-2

I am a newbie in Data Science and Python. So I try to use KMeans from sklearn. I have information about calls, and I want to find centroids. So I can do it for one phone number, but can't for 10. When I used for-loop I got the mistake "could not convert string to float: 'cd9f3b1a-2eb8-4cdb-86d1-5d4c2740b1dc'".

For one phone number. It works.

df = pd.read_csv('Datasets/CDR.csv')
df.CallDate = pd.to_datetime(df.CallDate)
df.CallTime = pd.to_timedelta(df.CallTime)
df.Duration = pd.to_timedelta(df.Duration)

in_numbers = df.In.unique().tolist()
in_numbers

user1 = df[(df.In == in_numbers[0])]

user1 = user1[(user1.DOW == 'Sat') | (user1.DOW == 'Sun')]
user1 = user1[(user1.CallTime < "06:00:00") | (user1.CallTime > "22:00:00")]

fig = plt.figure()
ax = fig.add_subplot(111)
ax.scatter(user1.TowerLon,user1.TowerLat, c='g', marker='o', alpha=0.2)
ax.set_title('Weekend Calls (<6am or >10p)')

user1 = pd.concat([user1.TowerLon, user1.TowerLat], axis = 1)

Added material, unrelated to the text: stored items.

-- ==== Sys2Proof/Machine/Command.lean ====
section
/-! DEFINITION. What the commands share: how one acts on the state, the write of a command word, and the steps that join
several units. -/

namespace Sys2Proof.Machine
open R

/-- A command that acts on the device alone: both memories and the queue stay. -/
def devRow (f : Dev → Dev) (s : State) : Host.Outcome State Fault Refusal :=
  .next { s with sys := s.sys.on f }

/-- A command that may reach a memory: the queue stays. -/
def sysRow (f : Sys → Sys) (s : State) : Host.Outcome State Fault Refusal :=
  .next { s with sys := f s.sys }

/-! ### Commands of the dispatcher (R28) -/

/-- A host command as its path sends it (R290, R293), with what the store meets where it writes a piece. -/
def hostItem (op : Nat) (h : Sender) (args : List (Nat × List Nat)) (k : StoreCase) (d : Dev) : DispItem :=
  { bytes := descOf op h args, ctxs := [ctxOf d h], tick := d.cur, rank := 2 * accIx h.path, store := k }

/-- A host command: the dispatcher hands it over, and it acts. -/
def hostCmd (op : Nat) (h : Sender) (args : List (Nat × List Nat)) (mk : Sys → List Nat → List HCtx → HCmd) (s : Sys) : Sys :=
  handed (hostItem op h args .fine) (fun s => hostDirect s op h args mk) s

/-- A command bit as its accessor writes it. -/
def wordItem (a : Accessor) (ofs v : Nat) (d : Dev) : DispItem :=
  { reg := some (accIx a, ofs, v), tick := d.cur, rank := 2 * accIx a + 1 }

/-- A command bit written by an accessor: the dispatcher hands it over (R426), or the write raises a bus error (R15, R423).
The service port writes no register (R421). -/
def wordCmd (a : Accessor) (ofs v : Nat) (f : Dev → Dev) (s : Sys) : Sys :=
  if 3 ≤ accIx a then s
  else
    let k := writeKind s.dev (accIx a) ofs v
    if k = 0 then handed (wordItem a ofs v) (fun s => s.on f) s else latched (fun d => busError d (accIx a) ofs k true v) s

/-! ### Register accesses -/

/-- An access that is not one whole 32-bit word is a bus error (R15, R423). -/
def accWrite (acc : Nat) (whole : Bool) (ofs v : Nat) (d : Dev) : Dev :=
  if whole then regWrite acc ofs v d
  else if 3 ≤ acc then d
  else busError d acc ofs 1 true v

/-- A read that is not one whole 32-bit word is a bus error (R15, R423). -/
def accRead (s : Sys) (acc ofs : Nat) (whole : Bool) : Sys :=
  if whole then regRead s acc ofs else s.on (fun d => busError d acc ofs 1 false 0)

/-! ### Rings -/

/-- What the probe tokens of every position bring back, as numbers: the round trips from both ends, the turnaround and the
difference of delays (R85). -/
def probesOf (fwd rev : List (List (BitVec 32))) (own : List OwnDelay) : List (List Nat × List Nat × Nat × Nat) :=
  (List.range 32).map (fun p =>
    let o := own.getD p ⟨0, 0⟩
    ((fwd.getD p []).map BitVec.toNat, (rev.getD p []).map BitVec.toNat, o.turn.toNat, o.diff.toNat))

/-- UPSTREAM_FRAME: a frame of a ring is latched in the tick; one that comes after the reports of the tick have been judged
waits for the next tick (R46). -/
def upstream (s : Sys) (r : Nat) (f : UpFrame) : Sys :=
  if s.dev.tb.stage = 0 then frameIn s r f
  else s.on (fun d => d.setRg r { d.rg r with late := (d.rg r).late ++ [f] })

/-- NOT_REPORTING: the condition, and what the channel's owner makes of it (R74, R92, R166). -/
def notReporting (d : Dev) (c : Nat) : Dev := judgeAll (setCond d CD_ENT_COND_NOREP c true)

/-- An answer of a channel's stage: the relay round of its ring acts on it. -/
def chanAnswer (s : Sys) (c : Nat) (d : Dev) : Sys := relayService { s with dev := d } (c / 32)

/-! ### The loop engine -/

/-- The shed request of FE_ACT 2, by the function that owns the index (R467), with the postmark behind it. A feeder that
another cause has removed in this tick records both causes (R176). -/
def followShed (d : Dev) (idx pm : Nat) : Dev :=
  if idx < 0x800 then (if idx % 0x80 < 2 then railFault d (idx / 0x80) else d)
  else if idx < 0x810 then
    let i := idx - 0x800
    if fmState d i = fmRamp ∨ fmState d i = fmShare ∨ (d.fm i).rem.isSome then feederRemove d i 5 32 pm else d
  else if idx = 0x810 then busFault d
  else if idx < 0x920 then d
  else if idx < 0xA00 then legOut d (idx - 0x920) pm
  else if idx < 0xA40 then spTrip d (fuFollow d (idx - 0xA00))
  else d

/-- The sequencer target that owns a function input (R227): kind and number; kind 0 where no step's target does. -/
def inputTarget (d : Dev) (idx : Nat) : Nat × Nat :=
  if idx < 0x800 then (1, idx / 0x80)
  else if idx < 0x900 then (4, 0)
  else if idx < 0xA00 then (5, 0)
  else
    let f := idx - 0xA00
    if (stepOf d 2 f).isSome then (2, f)
    else if fuInfg d f then (3, fuFg d f)
    else (0, 0)

/-- LOOP_FOLLOW_ERR: the fault action and its further effect (R133, R227, R467). A slot without a function input is owned by
no step. -/
def followErr (d : Dev) (s : Nat) : Dev :=
  let o := d.rd LS_OUTSEL s
  let pm := slotPm d s
  let d := faultAction d s pm
  match d.rd LS_FE_ACT s with
  | 2 => if o / 8192 = 1 then followShed d (o % 8192) pm else d
  | 3 =>
    let (kind, num) := if o / 8192 = 1 then inputTarget d (o % 8192) else (0, 0)
    d.tfault kind num 3
  | _ => d

/-- TICK_OVERRUN: phase D of the tick stops before a slot that it schedules; FAULT_N and an engine fault (R138). -/
def tickOverrun (d : Dev) (s : Nat) : Dev :=
  if d.fl LS_EN s && scheduled d s (schedPos d) then faultSrc (overrun d s) 4 true else d

/-! ### MR_N and TWB, which the always-on domain serves -/

/-- MR_SHORT: a press released after 50 ms to 4 s and before FORCET (R238). -/
def mrPressed (d : Dev) (ms : Nat) : Dev :=
  if 50 ≤ ms ∧ ms ≤ 4000 ∧ ms < forcet d * 1000 ∧ !d.fl SQ_STATUS_FORCE then mrShort d else d

/-- MR_LONG: a press released after more than 4 s and before FORCET (R238). -/
def mrHeld (d : Dev) (ms : Nat) : Dev :=
  if 4000 < ms ∧ ms < forcet d * 1000 ∧ !d.fl SQ_STATUS_FORCE then mrLong d else d

/-- MR_FORCEOFF: the always-on domain sets FORCE; where the control plane does not run, its first tick acts on it (R239). -/
def mrForced (s : Sys) : Sys :=
  if s.dev.fl SQ_STATUS_FORCE then s
  else if s.dev.live then latched mrForceoff s
  else s.on (fun d => { d.wr SQ_STATUS_FORCE 0 1 with pw := { d.pw with forcePend := true } })

/-- A TWB address phase reaches the port also while the device sleeps (R372). -/
def twbPhase (s : Sys) (addr : Nat) (read : Bool) (part : Nat) (mainGood : Bool) (aclk : Nat) : Sys :=
  if s.dev.live then latchedS (fun s => twbAddress s addr read part mainGood aclk) s
  else twbAddress s addr read part mainGood aclk

end Sys2Proof.Machine
end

model = KMeans(n_clusters = 2)
labels = model.fit_predict(user1)

centroids = model.cluster_centers_
print(centroids)
ax.scatter(centroids[:,0], centroids[:,1], marker='x', c='red', alpha=0.5, linewidths=3, s=169)
plt.show()

But when I put it in loop I get the error.

locations = []

for i in range(10):
    user = df[(df.In == in_numbers[i])]
    user.plot.scatter(x='TowerLon', y='TowerLat', c='purple', alpha=0.1, title='Call Locations', s = 30)
    user = user[(user.DOW == 'Sat') | (user.DOW == 'Sun')]
    user = user[(user.CallTime < "06:00:00") | (user.CallTime > "22:00:00")]

    fig = plt.figure()
    ax = fig.add_subplot(111)
    ax.scatter(user.TowerLon,user.TowerLat, c='g', marker='o', alpha=0.2)
    ax.set_title('Weekend Calls (<6am or >10p)')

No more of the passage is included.